Бабка покосилась на меня, сочувственно покивала и молча встала разогревать самовар. В общем и целом она была абсолютно права: наверное, мне стоит банально поберечь нервы. Бывает ведь такое – переработаешь и уже в самых обыденных вещах ищешь состав преступления, подозревая всех и всякого. Кстати, именно поэтому опера «убойных отделов» время от времени берут себе «тайм-аут», переходя на менее «мокрые» дела типа краж, мошенничества и бытового хулиганства на коммунальной кухне.

Надо развеяться. Сходить искупаться ещё разок? А вдруг там опять эта корова? В качестве ассоциации почему-то сразу всплыло Маняшино лицо. Рога оптом и отдельно. Что за наваждение…

Плюс Митька запропастился чёрт-те куда с утра пораньше… Хотя нет, ошибочка, скрип крыльца, широко распахнутая дверь, и наш младший сотрудник тяжёло плюхается на проверенную скамью, явно желая излить душу. Это называется «карма»…

– Поговорим, Митя?

– О чём, батюшка сыскной воевода?

– Да всё о том же.

– А поконкретнее не изволите ли?

– Не изволю, Мить… У тебя на лбу готическим шрифтом написано, что душа твоя полна сомнений и подозрений, томясь в жажде излить всё это, пока горячее, на головы старших товарищей. Действуй!

– Дозволяете? – Он внимательно посмотрел сначала на меня, потом на Ягу. – Ну тогда вслушивайтесь. Имею честь доложить следующее…

О чём Яга беседовала с Марфой Петровной, пока я спал, и не мелькнули ли хоть какие-то нужные сведения, мне узнать не удалось. Честно говоря, просто забыл спросить. Митькины проблемы, разумеется, были важнее всего…

* * *

Далее минут десять страданий, метаний и мук совести, поскольку «маменьку родную…» он под судом видеть не желает, друзей детства на каторгу отправлять тоже, но от фактов не убежишь, да и долг мундирный неподкупности требует, и не менее, чем по полноценному максимуму! Если всю эту лабуду откинуть, то всей полезной информации – кот наплакал…

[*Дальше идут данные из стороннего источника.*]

-- ==== Sys2Proof/Laws/KeptFabric.lean ====
section
/-! SUPPORT. The operations of Machine/Fabric.lean keep the queue, the direction of time and the
invariant, and leave every part of the state alone but those they name. -/

namespace Sys2Proof.Machine

variable {K : Part → Prop} {b s t : State}

theorem Ten.qOk_drop {x : Ten} {n : Nat} {leaseEnd port cause toQuar stored missing permf floodRun feedBytes lost ovf unsent seq}
    (h : x.qOk = true) :
    (Ten.mk leaseEnd port cause toQuar stored missing permf floodRun feedBytes ⟨x.evq.q.drop n, lost, ovf, unsent, seq⟩).qOk = true := by
  simp only [Ten.qOk, decide_eq_true_eq, List.length_drop] at h ⊢
  omega

/-- A handler, where there is one, keeps what every operation keeps. -/
def HOpt (K : Part → Prop) (r : Option Handler) : Prop := ∀ k, r = some k → HKept K k

theorem HOpt.ite {c : Prop} [Decidable c] {u v : Option Handler} (h : HOpt K u) (k : HOpt K v) : HOpt K (if c then u else v) := by
  split <;> assumption

theorem HOpt.some {k : Handler} (h : HKept K k) : HOpt K (some k) := fun _ e => by cases e; exact h

theorem HOpt.none : HOpt K none := fun _ e => nomatch e

theorem kept_plainWrite {path : Path} {w : Who} {p : Nat} {o : Nat} {g : Reg} {data : Nat} (h : Kept K b s) (k_regs : K .regs) (k_fab : K .fab) : Kept K b (State.plainWrite s path w p o g data) := by
  unfold State.plainWrite
  repeat' first
    | with_reducible assumption
    | with_reducible apply kept_dropHalf
    | with_reducible apply kept_keepHalf
    | with_reducible apply kept_storeReg
    | (intro x; subst x)
    | lift_lets
    | split

theorem kept_eqPop {w : Who} (h : Kept K b s) (k_evq : K .evq) : Kept K b (State.eqPop s w) := by
  unfold State.eqPop
  repeat' first
    | with_reducible assumption
    | (intro y hy; with_reducible exact Ten.qOk_drop hy)
    | with_reducible apply kept_modTen
    | (with_reducible refine Or.inr ?_; assumption)
    | with_reducible exact or_all fun _ => rfl

theorem kept_dry (h : Kept K b s) (k_regs : K .regs) : Kept K b (State.dry s) := by
  unfold State.dry
  repeat' first
    | with_reducible assumption
    | with_reducible apply kept_admReport

theorem kept_hEqPop (k_evq : K .evq) : HKept K hEqPop := by
  intro s w p o g d b h
  unfold hEqPop
  repeat' first
    | with_reducible assumption
    | with_reducible apply kept_eqPop
    | with_reducible apply Kept.ite
    | with_reducible apply Rec.ok

theorem kept_hAdmCmd (k_regs : K .regs) : HKept K hAdmCmd := by
  intro s w p o g d b h
  unfold hAdmCmd
  repeat' first
    | with_reducible assumption
    | with_reducible apply kept_dry
    | with_reducible apply Rec.ite
    | with_reducible apply Rec.ok
    | with_reducible apply Rec.error

theorem kept_hPgCtrl (k_regs : K .regs) (k_fab : K .fab) : HKept K hPgCtrl := by
  intro s w p o g d b h
  unfold hPgCtrl
  repeat' first
    | with_reducible assumption
    | with_reducible apply kept_pgCtrlWrite
    | with_reducible apply Rec.ok

theorem kept_hPlain {path : Path} (k_regs : K .regs) (k_fab : K .fab) (k_tens : K .tens) (k_lnk : K .lnk) (k_tim : K .tim) (k_feeds : K .feeds) (k_pix : K .pix) (k_blend : K .blend) (k_scan : K .scan) (k_sup : K .sup) (k_pow : K .pow) (k_evq : K .evq) : HKept K (hPlain path) := by
  intro s w p o g d b h
  unfold hPlain
  repeat' first
    | with_reducible assumption
    | with_reducible apply kept_effect
    | with_reducible apply kept_plainWrite
    | with_reducible apply Rec.ok
    | with_reducible apply Rec.error
    | split

theorem kept_sysHandler {env : Env} {p o : Nat} (kall : ∀ p, K p) : HOpt K (sysHandler env p o) := by
  unfold sysHandler
  repeat' first
    | with_reducible apply HOpt.ite
    | with_reducible exact HOpt.none
    | with_reducible apply HOpt.some
    | (with_reducible apply kept_hPgCtrl <;> first | exact kall | exact kall _)
    | (with_reducible apply kept_hSysMode <;> first | exact kall | exact kall _)
    | (with_reducible apply kept_hRstCmd <;> first | exact kall | exact kall _)
    | (with_reducible apply kept_hKick <;> first | exact kall | exact kall _)
    | (with_reducible apply kept_hAdmCmd <;> first | exact kall | exact kall _)
    | (with_reducible apply kept_hFkCmd <;> first | exact kall | exact kall _)
    | (with_reducible apply kept_hFkData <;> first | exact kall | exact kall _)
    | (with_reducible apply kept_hEqPop <;> first | exact kall | exact kall _)
    | (with_reducible apply kept_hTenCmd <;> first | exact kall | exact kall _)
    | (with_reducible apply kept_hTenRun <;> first | exact kall | exact kall _)
    | (with_reducible apply kept_hOsecCmd <;> first | exact kall | exact kall _)
    | (with_reducible apply kept_hAttCmd <;> first | exact kall | exact kall _)
    | (with_reducible apply kept_hUpdCmd <;> first | exact kall | exact kall _)
    | (with_reducible apply kept_hDbgHalt <;> first | exact kall | exact kall _)

theorem kept_devHandler {env : Env} {p o : Nat} (kall : ∀ p, K p) : HOpt K (devHandler env p o) := by
  unfold devHandler
  repeat' first
    | with_reducible apply HOpt.ite
    | with_reducible exact HOpt.none
    | with_reducible apply HOpt.some
    | (with_reducible apply kept_hHealthCmd <;> first | exact kall | exact kall _)
    | (with_reducible apply kept_hRbClr <;> first | exact kall | exact kall _)
    | (with_reducible apply kept_hLoadAll <;> first | exact kall | exact kall _)
    | (with_reducible apply kept_hPhTest <;> first | exact kall | exact kall _)
    | (with_reducible apply kept_hTrimCmd <;> first | exact kall | exact kall _)
    | (with_reducible apply kept_hInject <;> first | exact kall | exact kall _)
    | (with_reducible apply kept_hInjectAddr <;> first | exact kall | exact kall _)
    | (with_reducible apply kept_hSpibCmd <;> first | exact kall | exact kall _)
    | (with_reducible apply kept_hSpibCfg <;> first | exact kall | exact kall _)
    | (with_reducible apply kept_hGcmd <;> first | exact kall | exact kall _)
    | (with_reducible apply kept_hSpicXfer <;> first | exact kall | exact kall _)
    | (with_reducible apply kept_hTwiXfer <;> first | exact kall | exact kall _)

theorem kept_hWrite {env : Env} {path : Path} (kall : ∀ p, K p) : HKept K (hWrite env path) := by
  intro s w p o g d b h
  unfold hWrite
  split
  · rename_i k e
    have hk : HKept K k := by
      rcases hs : sysHandler env p o with _ | k'
      · rw [hs] at e
        exact kept_devHandler kall k e
      · rw [hs] at e
        cases e
        exact kept_sysHandler kall k hs
    exact hk s w p o g d b h
  · exact (by apply kept_hPlain <;> exact kall _ : HKept K (hPlain path)) s w p o g d b h

theorem kept_memAccess {a : Sys2Proof.Access} {addr : Nat} {wr : Option Word} (h : Kept K b s) (k_regs : K .regs) (k_sram : K .sram) (k_tens : K .tens) (k_memc : K .memc) : Kept K b (State.memAccess s a addr wr) := by
  unfold State.memAccess
  repeat' first
    | with_reducible assumption
    | with_reducible refine Kept.mk_sram ?_ (cwf_cput (fun _ => (0 : Word)) _ _) ?_
    | with_reducible apply kept_dramRequest
    | with_reducible apply Kept.emit
    | with_reducible apply kept_refuse
    | with_reducible apply Kept.ite
    | lift_lets
    | split

theorem kept_directRead {a : Sys2Proof.Access} {addr : Nat} (h : Kept K b s) (k_regs : K .regs) (k_sram : K .sram) (k_fab : K .fab) (k_tens : K .tens) (k_evq : K .evq) (k_memc : K .memc) : Kept K b (State.directRead s a addr) := by
  unfold State.directRead
  repeat' first
    | with_reducible assumption
    | with_reducible apply kept_accessRead
    | with_reducible apply Kept.emit
    | with_reducible apply kept_memAccess
    | with_reducible apply kept_notAdmitted
    | with_reducible apply kept_grantAccess_eq (by assumption)
    | with_reducible apply Kept.ite
    | lift_lets
    | split

theorem kept_execRegisterWrite {a : Sys2Proof.Access} {addr : Nat} {data : Word} {env : Env} (kall : ∀ p, K p) : Nxt (Kept K s) (execRegisterWrite a addr data env s) := by
  have h : Kept K s s := Kept.refl s
  unfold execRegisterWrite
  repeat' first
    | with_reducible assumption
    | with_reducible exact kall _
    | with_reducible apply kept_begin_
    | with_reducible apply kept_direct
    | with_reducible apply kept_hWrite
    | with_reducible apply kept_memAccess
    | with_reducible apply Kept.ite
    | with_reducible apply Nxt.next

theorem kept_execSnapshotRead {a : Sys2Proof.Access} {addr : Nat} (k_regs : K .regs) (k_sram : K .sram) (k_fab : K .fab) (k_tens : K .tens) (k_evq : K .evq) (k_memc : K .memc) : Nxt (Kept K s) (execSnapshotRead a addr s) := by
  have h : Kept K s s := Kept.refl s
  unfold execSnapshotRead
  repeat' first
    | with_reducible assumption
    | with_reducible apply kept_begin_
    | with_reducible apply kept_directRead
    | with_reducible apply Nxt.next

theorem kept_execReadClear {a : Sys2Proof.Access} {addr : Nat} (k_regs : K .regs) (k_sram : K .sram) (k_fab : K .fab) (k_tens : K .tens) (k_evq : K .evq) (k_memc : K .memc) : Nxt (Kept K s) (execReadClear a addr s) := by
  have h : Kept K s s := Kept.refl s
  unfold execReadClear
  repeat' first
    | with_reducible assumption
    | with_reducible apply kept_begin_
    | with_reducible apply kept_directRead
    | with_reducible apply Nxt.next

theorem kept_ctrlWrite {a : Sys2Proof.Access} {p : Nat} {data : Nat} (h : Kept K b s) (k_regs : K .regs) (k_fab : K .fab) (k_tens : K .tens) (k_evq : K .evq) : Kept K b (ctrlWrite s a p data) := by
  unfold ctrlWrite
  repeat' first
    | with_reducible assumption
    | with_reducible apply kept_begin_
    | with_reducible apply kept_direct
    | with_reducible apply kept_hPgCtrl

theorem kept_execEnable {a : Sys2Proof.Access} {page : Nat} (k_regs : K .regs) (k_fab : K .fab) (k_tens : K .tens) (k_evq : K .evq) : Nxt (Kept K s) (execEnable a page s) := by
  have h : Kept K s s := Kept.refl s
  unfold execEnable
  repeat' first
    | with_reducible assumption
    | with_reducible apply kept_ctrlWrite
    | with_reducible apply Nxt.next

theorem kept_execDisable {a : Sys2Proof.Access} {page : Nat} (k_regs : K .regs) (k_fab : K .fab) (k_tens : K .tens) (k_evq : K .evq) : Nxt (Kept K s) (execDisable a page s) := by
  have h : Kept K s s := Kept.refl s
  unfold execDisable
  repeat' first
    | with_reducible assumption
    | with_reducible apply kept_ctrlWrite
    | with_reducible apply Nxt.next

theorem kept_execPageReset {a : Sys2Proof.Access} {page : Nat} (k_regs : K .regs) (k_fab : K .fab) (k_tens : K .tens) (k_evq : K .evq) : Nxt (Kept K s) (execPageReset a page s) := by
  have h : Kept K s s := Kept.refl s
  unfold execPageReset
  repeat' first
    | with_reducible assumption
    | with_reducible apply kept_ctrlWrite
    | with_reducible apply Nxt.next

theorem kept_execHold {a : Sys2Proof.Access} {page : Nat} {on : Bool} (k_regs : K .regs) (k_fab : K .fab) (k_tens : K .tens) (k_evq : K .evq) : Nxt (Kept K s) (execHold a page on s) := by
  have h : Kept K s s := Kept.refl s
  unfold execHold
  repeat' first
    | with_reducible assumption
    | with_reducible apply kept_ctrlWrite
    | with_reducible apply Nxt.next

theorem kept_execEnableCheckDone {page : Nat} (k_regs : K .regs) (k_fab : K .fab) (k_evq : K .evq) : Nxt (Kept K s) (execEnableCheckDone page s) := by
  have h : Kept K s s := Kept.refl s
  unfold execEnableCheckDone
  repeat' first
    | with_reducible assumption
    | with_reducible apply kept_begin_
    | with_reducible apply kept_enableChecked
    | with_reducible apply Nxt.next

theorem kept_execUnitStart {page : Nat} (k_regs : K .regs) (k_fab : K .fab) (k_lnk : K .lnk) (k_tim : K .tim) (k_feeds : K .feeds) (k_patts : K .patts) (k_pix : K .pix) (k_blend : K .blend) (k_scan : K .scan) (k_health : K .health) (k_rdbk : K .rdbk) (k_sense : K .sense) (k_sup : K .sup) (k_evq : K .evq) : Nxt (Kept K s) (execUnitStart page s) := by
  have h : Kept K s s := Kept.refl s
  unfold execUnitStart
  repeat' first
    | with_reducible assumption
    | with_reducible apply kept_begin_
    | with_reducible apply kept_startNow
    | with_reducible apply Nxt.next

theorem kept_execUnitStop {page : Nat} (k_regs : K .regs) (k_fab : K .fab) (k_lnk : K .lnk) (k_tim : K .tim) (k_feeds : K .feeds) (k_patts : K .patts) (k_pix : K .pix) (k_scan : K .scan) (k_sense : K .sense) (k_sup : K .sup) (k_evq : K .evq) : Nxt (Kept K s) (execUnitStop page s) := by
  have h : Kept K s s := Kept.refl s
  unfold execUnitStop
  repeat' first
    | with_reducible assumption
    | with_reducible apply kept_begin_
    | with_reducible apply kept_stopNow
    | with_reducible apply Nxt.next

theorem kept_execPageResetApply {page : Nat} (k_regs : K .regs) (k_fab : K .fab) (k_tens : K .tens) (k_lnk : K .lnk) (k_tim : K .tim) (k_feeds : K .feeds) (k_patts : K .patts) (k_pix : K .pix) (k_blend : K .blend) (k_scan : K .scan) (k_sense : K .sense) (k_sup : K .sup) (k_evq : K .evq) : Nxt (Kept K s) (execPageResetApply page s) := by
  have h : Kept K s s := Kept.refl s
  unfold execPageResetApply
  repeat' first
    | with_reducible assumption
    | with_reducible apply kept_begin_
    | with_reducible apply kept_resetAct
    | with_reducible apply Nxt.next

theorem kept_execEqPop {a : Sys2Proof.Access} (k_regs : K .regs) (k_tens : K .tens) (k_evq : K .evq) : Nxt (Kept K s) (execEqPop a s) := by
  have h : Kept K s s := Kept.refl s
  unfold execEqPop
  repeat' first
    | with_reducible assumption
    | with_reducible apply kept_begin_
    | with_reducible apply kept_direct
    | with_reducible apply kept_hEqPop
    | with_reducible apply Nxt.next

theorem kept_execDry {a : Sys2Proof.Access} (k_regs : K .regs) (k_tens : K .tens) (k_evq : K .evq) : Nxt (Kept K s) (execDry a s) := by
  have h : Kept K s s := Kept.refl s
  unfold execDry
  repeat' first
    | with_reducible assumption
    | with_reducible apply kept_begin_
    | with_reducible apply kept_direct
    | with_reducible apply kept_hAdmCmd
    | with_reducible apply Nxt.next

theorem kept_execReturnToService {a : Sys2Proof.Access} {half : Fin 2} {data : Word} (k_regs : K .regs) (k_fab : K .fab) (k_tens : K .tens) (k_lnk : K .lnk) (k_tim : K .tim) (k_feeds : K .feeds) (k_pix : K .pix) (k_blend : K .blend) (k_scan : K .scan) (k_sup : K .sup) (k_pow : K .pow) (k_evq : K .evq) : Nxt (Kept K s) (execReturnToService a half data s) := by
  have h : Kept K s s := Kept.refl s
  unfold execReturnToService
  repeat' first
    | with_reducible assumption
    | with_reducible apply kept_begin_
    | with_reducible apply kept_direct
    | with_reducible apply kept_hPlain
    | with_reducible apply Nxt.next

theorem kept_execSensorReturn {a : Sys2Proof.Access} {half : Fin 2} {data : Word} (k_regs : K .regs) (k_fab : K .fab) (k_tens : K .tens) (k_lnk : K .lnk) (k_tim : K .tim) (k_feeds : K .feeds) (k_pix : K .pix) (k_blend : K .blend) (k_scan : K .scan) (k_sup : K .sup) (k_pow : K .pow) (k_evq : K .evq) : Nxt (Kept K s) (execSensorReturn a half data s) := by
  have h : Kept K s s := Kept.refl s
  unfold execSensorReturn
  repeat' first
    | with_reducible assumption
    | with_reducible apply kept_begin_
    | with_reducible apply kept_direct
    | with_reducible apply kept_hPlain
    | with_reducible apply Nxt.next

theorem kept_execOverride {a : Sys2Proof.Access} {k : Fin 4} {data : Word} (k_regs : K .regs) (k_fab : K .fab) (k_tens : K .tens) (k_lnk : K .lnk) (k_tim : K .tim) (k_feeds : K .feeds) (k_pix : K .pix) (k_blend : K .blend) (k_scan : K .scan) (k_sup : K .sup) (k_pow : K .pow) (k_evq : K .evq) : Nxt (Kept K s) (execOverride a k data s) := by
  have h : Kept K s s := Kept.refl s
  unfold execOverride
  repeat' first
    | with_reducible assumption
    | with_reducible apply kept_begin_
    | with_reducible apply kept_direct
    | with_reducible apply kept_hPlain
    | with_reducible apply Nxt.next

end Sys2Proof.Machine
end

В последний раз Марфа Петровна покупала соль у соседей через улицу – кавээновских юмористов Прошки и Ерошки. Взяла задёшево, кстати, как и в предыдущий раз, и ещё раз в предыдущий. У них, между прочим, полдеревни берёт, а откуда некачественный продукт сами «коммерсанты» возят, неизвестно. Ходят слухи, будто здесь же и копают…

– Соляные копи в средней полосе России?

– Всяко бывает, Никитушка, – спокойно отреагировала Яга. – А вот самих братьёв-близнецов навестить удалось ли?

– Не удалось, бабуленька, – скорбно вздохнул Митяй. – Уж я-то бежал, едва ль не на всех четырёх, по всем восьми дворам, да в поле, да на речку, да в баню лишний раз заглянуть не побрезговал (двух соседок маминых, заглянув, зазря обнадёжил), а только ни Прошки, ни Ерошки в Подберёзовке ныне нет! Видать, и впрямь куда на промысел пошли, соль рылами рыть…

– Понятненько. – Я отметил братьев в блокноте двумя жирными галочками. – Следовательно, как вернутся, пусть ждут нас в гости.

– Ребятня говорит, что к вечеру будут. Стало быть, недалеко ушли. Опять же без телеги, а сие значит, что склад соляной, ихний, неподалёку…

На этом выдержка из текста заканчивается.